• [Requirement] If a line contains "(Table 7.3) -/", it is the last one to write out; begin with the first line of the records and copy each exactly.

Source data:
/-- The charge ledger (07). -/
structure Ledger where
  open_    : Bool
  bal      : Balances
  /-- next LSEQ, and HI as latched -/
  lseq     : BitVec 64
  hiLatch  : Word
  number   : Word
  /-- string remainder, nC -/
  rem      : Int
  /-- last booked instant, and the instant of the last sweep that came up for booking; its service condition (Table 7.3) -/
  booked   : Nat
  sweepAt  : Nat
  serving  : Bool
  /-- readings of current stations 0 and 1 of the last 4 s, newest first; the booked instants and the limits at each sweep of that time;
  held baseline of the primary and its station (R187, R504) -/
  base     : List (List Baseline)
  instants : List Nat
  marks    : List (Nat × Int × Int)
  held     : Option Baseline
  heldCs   : Nat
  /-- charge booked from the fluxgate since the held baseline, nC -/
  heldFg   : Int
  /-- start counts and serial numbers of stations, by station; QBAL baselines per cell station -/
  starts   : List (Option (Nat × Nat))
  qbal     : List (Option (List Nat))
  /-- path now booked -/
  path     : Nat
  /-- sums over the second: by path, entries, deferred entries -/
  dq       : List Int
  sweeps   : Nat
  deferred : Nat
  /-- one of them was booked outside the promise -/
  secOutside : Bool
  /-- LSEQ of the second's first sweep entry -/
  secLseq  : BitVec 64
  /-- records of the present second, oldest first -/
  recs     : List LedgerRec
  /-- frozen seconds waiting for their image: W and its records (R195) -/
  waiting  : List (Nat × List LedgerRec)
  /-- adjustment amounts handed over by the estimator for the second -/
  adjust   : List Int
  /-- adjustments of the frozen second still to be posted (Table 7.4); [] none -/
  adjDue   : List Int
  /-- balancing messages to be booked at the next sweep -/
  balWait  : List BalEntry
  /-- the image being written, the images A and B, and which of them is written next; the number of the ledger that went before -/
  writing  : Option Image
  images   : List (Option Image)
  place    : Nat
  oldNumber : Nat
  /-- record store, oldest first, LSEQ of the last record delivered -/
  store    : List LedgerRec
  /-- promise conditions: time base, current measurement, in service -/
  promise  : List Bool
  /-- a gap to be booked after a start: its image (R201) -/
  gap      : Option Image
  /-- string charge, µC, by path, kept while the gap is not booked; first sweep after the start -/
  gapFrom  : Option Nat
  /-- booked while the interval has no valid current: start, limits at that start (R189) -/
  blindFrom : Option (Nat × Int × Int)
  snapDue  : Bool
  /-- sweeps kept while AC2/AC3 reload, newest first (02 Table 2.11) -/
  buffer   : List Sweep
  deriving DecidableEq, Repr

• [Your solution]
/-- The charge ledger (07). -/
structure Ledger where
  open_    : Bool
  bal      : Balances
  /-- next LSEQ, and HI as latched -/
  lseq     : BitVec 64
  hiLatch  : Word
  number   : Word
  /-- string remainder, nC -/
  rem      : Int
  /-- last booked instant, and the instant of the last sweep that came up for booking; its service condition (Table 7.3) -/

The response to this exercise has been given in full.